Docker on YARN example: DistributedShell

Learn how to run arbitrary shell command through a DistributedShell YARN application.

  1. Prepare a UNIX-based Docker image. For example, ubuntu:18.04.
  2. In Cloudera Manager, select the YARN service.
  3. Click the Configuration tab.
  4. Search for docker.trusted.registries and find the Trusted Registries for Docker Containers property.
  5. Add library to the list of trusted registries to allow ubuntu:18.04.
  6. Click Save Changes.
  7. Restart the YARN service using Cloudera Manager.
  8. Search for the hadoop-yarn-applications-distributedshell jar in a Cloudera Manager manager host.
  9. Set the YARN_JAR environment variable to the path of the hadoop-yarn-applications-distributedshell jar.
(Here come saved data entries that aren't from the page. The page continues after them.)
-- ==== Sys2Proof/Machine/Sponge.lean ====
section
/-! DEFINITION. The SHAKE sponge controller: SINIT, SABSORB, SFINAL, SSQUEEZE (spec/41_sponge.md). -/

namespace Sys2Proof.Machine

/-- What a sponge command carries from byte to byte: the Keccak state, the position, and the number of permutations
performed so far, which R177 counts and no register holds. -/
structure SpongeRun where
  ks : KeccakState
  pos : BitVec 8
  perms : Nat
deriving DecidableEq, Repr

/-- `KS <- KeccakF(KS); SP_POS <- 0` (R172, R174). -/
def SpongeRun.permute (r : SpongeRun) : SpongeRun := { ks := keccakF r.ks, pos := 0, perms := r.perms + 1 }

/-- One turn of SABSORB's loop (R172): XOR the byte in, and permute at once when the block is full. -/
def absorbByte (rate : BitVec 8) (r : SpongeRun) (b : Byte) : SpongeRun :=
  let r' := { r with ks := xorStateByte r.ks r.pos.toNat b, pos := r.pos + 1 }
  if r'.pos = rate then r'.permute else r'

/-- SABSORB's loop (R172). -/
def absorb (rate : BitVec 8) (r : SpongeRun) (bs : List Byte) : SpongeRun := bs.foldl (absorbByte rate) r

/-- Permute when the block is used up (R174). -/
def SpongeRun.refill (rate : BitVec 8) (r : SpongeRun) : SpongeRun := if r.pos = rate then r.permute else r

/-- SSQUEEZE's loop (R174): the n bytes it writes, and what it leaves. -/
def squeeze (rate : BitVec 8) : Nat → SpongeRun → List Byte × SpongeRun
  | 0, r => ([], r)
  | n + 1, r =>
    let r' := r.refill rate
    let rest := squeeze rate n { r' with pos := r'.pos + 1 }
    (stateByte r'.ks r'.pos.toNat :: rest.1, rest.2)

/-- The sponge registers as a run starts from them. -/
def State.spongeRun (s : State) : SpongeRun := { ks := s.ks, pos := s.spPos, perms := 0 }

/-- SINIT (R171): legal in every phase. -/
def execSinit (v : Variant) (s : State) : Host.Outcome State Fault Refusal :=
  perform s (.ok { s with ks := zeroLanes, spRate := variantRate v, spPos := 0, spPhase := phaseAbsorb })

/-- SABSORB (R172): E_SEQ before E_BOUNDS. -/
def execSabsorb (s : State) : Host.Outcome State Fault Refusal :=
  perform s
    (if s.spPhase ≠ phaseAbsorb then .error .seq
     else if !inBounds s.cfg (argAddress s) (argLength s) then .error .bounds
     else
      let r := absorb s.spRate s.spongeRun (s.buf.read (argAddress s) (argLength s))
      .ok { s with ks := r.ks, spPos := r.pos })

/-- The Keccak state after padding (R173): the domain-separator byte at the position, then 0x80 into the last byte of
the rate; the two may be one byte. -/
def padState (ks : KeccakState) (pos rate : BitVec 8) (ds : Byte) : KeccakState :=
  xorStateByte (xorStateByte ks pos.toNat ds) (rate - 1).toNat padLast

/-- SFINAL (R173): any domain-separator byte. -/
def execSfinal (ds : Byte) (s : State) : Host.Outcome State Fault Refusal :=
  perform s
    (if s.spPhase ≠ phaseAbsorb then .error .seq
     else .ok { s with
      ks := keccakF (padState s.ks s.spPos s.spRate ds)
      spPos := 0
      spPhase := phaseSqueeze })

/-- SSQUEEZE (R174): E_SEQ before E_BOUNDS. -/
def execSsqueeze (s : State) : Host.Outcome State Fault Refusal :=
  perform s
    (if s.spPhase ≠ phaseSqueeze then .error .seq
     else if !inBounds s.cfg (argAddress s) (argLength s) then .error .bounds
     else
      let out := squeeze s.spRate (argLength s) s.spongeRun
      .ok { s with ks := out.2.ks, spPos := out.2.pos, buf := s.buf.write (argAddress s) out.1 })

end Sys2Proof.Machine
end

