-- ==== Sys2Proof/Machine/System.lean ====
section
/-! DEFINITION. The system command WIPE (spec/45_system.md). -/

namespace Sys2Proof.Machine

/-- WIPE (R290): every storage element that can hold secret-derived data becomes zero; ERR, ERRCODE, HZ, IE and the
CMD readback are kept. -/
def execWipe (s : State) : Host.Outcome State Fault Refusal :=
  perform s (.ok { s with
    ks := zeroLanes
    spPhase := phaseIdle
    spRate := 0
    spPos := 0
    p := Vector.replicate 16 zeroPoly
    buf := []
    arg0 := 0
    arg1 := 0
    arg2 := 0
    arg3 := 0
    res := 0
    res2 := 0 })

end Sys2Proof.Machine
end

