-- ==== Sys2Proof/Tests/Slice0.lean ====
section
/-! SUPPORT. Tests on fixed values and, for each obligation that has hypotheses, a witness that meets them. The expected
values are those of spec/95_test_vectors.md (its V-numbers and programs P1 to P8 are cited) and of the rules' tables. -/

namespace Sys2Proof.Tests

set_option Elab.async false

open Sys2Proof Sys2Proof.Machine

/-! ## Small states -/

/-- A fresh core with four ARG values. -/
def withArgs (a0 a1 a2 a3 : Word) : State := { State.reset with arg0 := a0, arg1 := a1, arg2 := a2, arg3 := a3 }

/-- A fresh core with an open session: phase, rate, position. -/
def inSession (ph : BitVec 2) (rate pos : BitVec 8) (a0 a1 : Word) : State :=
  { withArgs a0 a1 0 0 with spPhase := ph, spRate := rate, spPos := pos }

/-- A fresh core with bytes in the buffer. -/
def withBytes (a : Nat) (bs : List Byte) (a0 : Word) : State := { withArgs a0 0 0 0 with buf := Memory.write [] a bs }

/-- The polynomial with the listed coefficients, then zeros. -/
def poly (cs : List Word) : PolyReg := mkPoly fun i => cs.getD i 0

/-- A fresh core with P[0], P[1] and P[2]. -/
def withPolys (f g h : PolyReg) : State := ((State.reset.writeP 0 f).writeP 1 g).writeP 2 h

/-- A fresh core with the command word in flight. -/
def inFlight (w : Word) : State := State.reset.accept w

/-- A fresh core with two polynomial registers only. -/
def twoRegs : State := { State.reset with cfg := { Config.default with np := 2 } }

/-- A function of the next state, if there is one. -/
def next? {α : Type} (o : Host.Outcome State Fault Refusal) (f : State → α) : Option α :=
  match o with
  | .next t => some (f t)
  | .fault _ => none
  | .refused _ => none

/-- RES, RES2 and STATUS after a command. -/
def results (i : Instr) (s : State) : Option (Word × Word × Word) :=
  next? (exec i s) fun t => (t.res, t.res2, statusWord t)

/-- The first n coefficients of a register after a command. -/
def coefs (i : Instr) (s : State) (r : PReg) (n : Nat) : Option (List Word) :=
  next? (exec i s) fun t => (List.range n).map (coef (t.readP r))

/-- STATUS after a command. -/
def status (i : Instr) (s : State) : Option Word := next? (exec i s) statusWord

/-- The eight fields of a word, from bit 31 down (R110). -/
def wordOf (op : BitVec 8) (rg : BitVec 1) (rsv : BitVec 3) (rd rs1 rs2 : BitVec 4) (imm : BitVec 8) : Word :=
  op ++ rg ++ rsv ++ rd ++ rs1 ++ rs2 ++ imm

/-! ## Well-formedness: each register field refused when it names no register (R114) -/

theorem test_wf_pload_rd : (Instr.pload .kyber 2).wellFormed 2 = false := by decide
theorem test_wf_pstore_rs1 : (Instr.pstore 2).wellFormed 2 = false := by decide
theorem test_wf_ntt_rd : (Instr.ntt .kyber 2 1).wellFormed 2 = false := by decide
theorem test_wf_ntt_rs1 : (Instr.ntt .kyber 1 2).wellFormed 2 = false := by decide
theorem test_wf_intt_rd : (Instr.intt .dilithium 15 1).wellFormed 15 = false := by decide
theorem test_wf_intt_rs1 : (Instr.intt .dilithium 1 15).wellFormed 15 = false := by decide
theorem test_wf_pmul_rd : (Instr.pmul .kyber 2 1 1).wellFormed 2 = false := by decide
theorem test_wf_pmul_rs1 : (Instr.pmul .kyber 1 2 1).wellFormed 2 = false := by decide
theorem test_wf_pmul_rs2 : (Instr.pmul .kyber 1 1 2).wellFormed 2 = false := by decide
theorem test_wf_pmac_rd : (Instr.pmac .kyber 2 1 1).wellFormed 2 = false := by decide
theorem test_wf_pmac_rs1 : (Instr.pmac .kyber 1 2 1).wellFormed 2 = false := by decide
theorem test_wf_pmac_rs2 : (Instr.pmac .kyber 1 1 2).wellFormed 2 = false := by decide
theorem test_wf_cbd_rd : (Instr.cbd 1 .two).wellFormed 1 = false := by decide
theorem test_wf_good : (Instr.pmac .kyber 1 0 1).wellFormed 2 = true ∧ Instr.wipe.wellFormed 1 = true := by decide
theorem test_wf_decode : decode 2 (encode (.pstore 2)) = none ∧ decode 3 (encode (.pstore 2)) = some (.pstore 2) := by
  decide

/-! ## Decoding: the word of each row, field by field (R110, R118) -/

theorem test_decode_kperm : decode 16 (wordOf 0b00010000 0 0 0 0 0 0) = some .kperm := by decide
theorem test_decode_kzero : decode 16 (wordOf 0b00010001 0 0 0 0 0 0) = some .kzero := by decide
theorem test_decode_sinit : decode 16 (wordOf 0b00100000 0 0 0 0 0 0) = some (.sinit .shake128) ∧
    decode 16 (wordOf 0b00100000 0 0 0 0 0 1) = some (.sinit .shake256) := by decide
theorem test_decode_sabsorb : decode 16 (wordOf 0b00100001 0 0 0 0 0 0) = some .sabsorb := by decide
theorem test_decode_sfinal : decode 16 (wordOf 0b00100010 0 0 0 0 0 0b10011111) = some (.sfinal 0x9F) := by decide
theorem test_decode_ssqueeze : decode 16 (wordOf 0b00100011 0 0 0 0 0 0) = some .ssqueeze := by decide
theorem test_decode_montr : decode 16 (wordOf 0b00110000 0 0 0 0 0 0) = some .montr := by decide
theorem test_decode_fqmul : decode 16 (wordOf 0b00110001 0 0 0 0 0 0) = some .fqmul := by decide
theorem test_decode_bred : decode 16 (wordOf 0b00110010 0 0 0 0 0 0) = some .bred := by decide
theorem test_decode_dred : decode 16 (wordOf 0b00110011 0 0 0 0 0 0) = some .dred := by decide
theorem test_decode_dcsub : decode 16 (wordOf 0b00110100 0 0 0 0 0 0) = some .dcsub := by decide
theorem test_decode_pload : decode 16 (wordOf 0b01000000 1 0 0b1011 0 0 0) = some (.pload .dilithium 11) := by decide
theorem test_decode_pstore : decode 16 (wordOf 0b01000001 0 0 0 0b1011 0 0) = some (.pstore 11) := by decide
theorem test_decode_ntt : decode 16 (wordOf 0b01000010 0 0 0b1011 0b0101 0 0) = some (.ntt .kyber 11 5) := by decide
theorem test_decode_intt : decode 16 (wordOf 0b01000011 1 0 0b1011 0b0101 0 0) = some (.intt .dilithium 11 5) := by decide
theorem test_decode_pmul :
    decode 16 (wordOf 0b01000100 0 0 0b1011 0b0101 0b1100 0) = some (.pmul .kyber 11 5 12) := by decide
theorem test_decode_pmac :
    decode 16 (wordOf 0b01000101 1 0 0b1011 0b0101 0b1100 0) = some (.pmac .dilithium 11 5 12) := by decide
theorem test_decode_cbd : decode 16 (wordOf 0b01010000 0 0 0b1011 0 0 0b10) = some (.cbd 11 .two) ∧
    decode 16 (wordOf 0b01010000 0 0 0b1011 0 0 0b11) = some (.cbd 11 .three) := by decide
theorem test_decode_wipe : decode 16 (wordOf 0b11110000 0 0 0 0 0 0) = some .wipe := by decide

/-- Section 2.7 of spec/95_test_vectors.md: the words that decode. -/
theorem test_decode_legal_words :
    decode 16 0x2200001F = some (.sfinal 0x1F) ∧ decode 16 0x220000FF = some (.sfinal 0xFF) ∧
    decode 16 0x408F0000 = some (.pload .dilithium 15) ∧ decode 16 0x44042300 = some (.pmul .kyber 4 2 3) ∧
    decode 16 0x45831200 = some (.pmac .dilithium 3 1 2) ∧ decode 16 0x50000003 = some (.cbd 0 .three) := by decide

/-- Section 2.7: opcodes outside the map (R119). -/
theorem test_decode_illegal_op :
    decode 16 0x00000000 = none ∧ decode 16 0xFFFFFFFF = none ∧ decode 16 0x12000000 = none := by decide

/-- Sections 2.4 and 2.7, P5: a nonzero RSV (R113). -/
theorem test_decode_illegal_rsv :
    decode 16 0x40700000 = none ∧ decode 16 0x40F00000 = none ∧ decode 16 0x42100000 = none ∧ decode 16 0x45100000 = none ∧
    decode 16 0x42900000 = none := by decide

/-- Sections 2.1, 2.3, 2.4, 2.6, 2.7: a field that must be 0 (R117). -/
theorem test_decode_illegal_zero_fields :
    decode 16 0x4300000F = none ∧ decode 16 0x10000001 = none ∧ decode 16 0x10800000 = none ∧ decode 16 0x30800000 = none ∧
    decode 16 0x31010000 = none ∧ decode 16 0x34000001 = none ∧ decode 16 0x42000100 = none ∧ decode 16 0x41800000 = none ∧
    decode 16 0x50800002 = none ∧ decode 16 0xF0000001 = none ∧ decode 16 0xF0010000 = none := by decide

/-- Sections 2.2 and 2.5: an IMM8 value that names nothing (R115). -/
theorem test_decode_illegal_imm :
    decode 16 0x20000002 = none ∧ decode 16 0x50000004 = none ∧ decode 16 0x50000000 = none ∧ decode 16 0x50000001 = none := by decide

/-- A row of the table from its mnemonic: the table numbers bits as `decodeTableWord` does. -/
theorem test_table_words : (opcodeTable.map fun r => (decodeTableWord 32 r.pattern.toNat).map Instr.mnemonic) =
    opcodeTable.map fun r => some r.mnemonic := by decide +kernel

/-! ## Tables (43_polynomial.md R232 to R234) -/

/-- The printed table of R232. -/
theorem test_zeta_kyber_table :
    (List.range 128).map zetaKyber =
      [1, 1729, 2580, 3289, 2642, 630, 1897, 848, 1062, 1919, 193, 797, 2786, 3260, 569, 1746] ++
      [296, 2447, 1339, 1476, 3046, 56, 2240, 1333, 1426, 2094, 535, 2882, 2393, 2879, 1974, 821] ++
      [289, 331, 3253, 1756, 1197, 2304, 2277, 2055, 650, 1977, 2513, 632, 2865, 33, 1320, 1915] ++
      [2319, 1435, 807, 452, 1438, 2868, 1534, 2402, 2647, 2617, 1481, 648, 2474, 3110, 1227, 910] ++
      [17, 2761, 583, 2649, 1637, 723, 2288, 1100, 1409, 2662, 3281, 233, 756, 2156, 3015, 3050] ++
      [1703, 1651, 2789, 1789, 1847, 952, 1461, 2687, 939, 2308, 2437, 2388, 733, 2337, 268, 641] ++
      [1584, 2298, 2037, 3220, 375, 2549, 2090, 1645, 1063, 319, 2773, 757, 2099, 561, 2466, 2594] ++
      [2804, 1092, 403, 1026, 1143, 2150, 2775, 886, 1722, 1212, 1874, 1029, 2110, 2935, 885, 2154] := by decide +kernel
    For example, using the default value:

    YARN_JAR=/opt/cloudera/parcels/CDH/jars/hadoop-yarn-applications-distributedshell-<jar version number>.jar

  10. Choose an arbitrary shell command.

    For example “cat /etc/*-release” which displays OS-related information in UNIX-based systems.

  11. Run the DistributedShell job providing the shell command in the -shell_command option:
    sudo -u hdfs hadoop org.apache.hadoop.yarn.applications.distributedshell.Client \
     -jar $YARN_JAR \
     -shell_command "cat /etc/*-release" \
     -shell_env YARN_CONTAINER_RUNTIME_TYPE=docker \
     -shell_env YARN_CONTAINER_RUNTIME_DOCKER_IMAGE=library/ubuntu:18.04
    
  12. Check the output of the command using yarn log command line tool:
    sudo -u yarn yarn logs -applicationId <id of the DistributedShell application> -log_files stdout
    The output should look like the following in case of the ubuntu image:
    DISTRIB_ID=Ubuntu
    DISTRIB_RELEASE=18.04
    DISTRIB_CODENAME=bionic
    DISTRIB_DESCRIPTION="Ubuntu 18.04.3 LTS"
    NAME="Ubuntu"
    VERSION="18.04.3 LTS (Bionic Beaver)"
    ...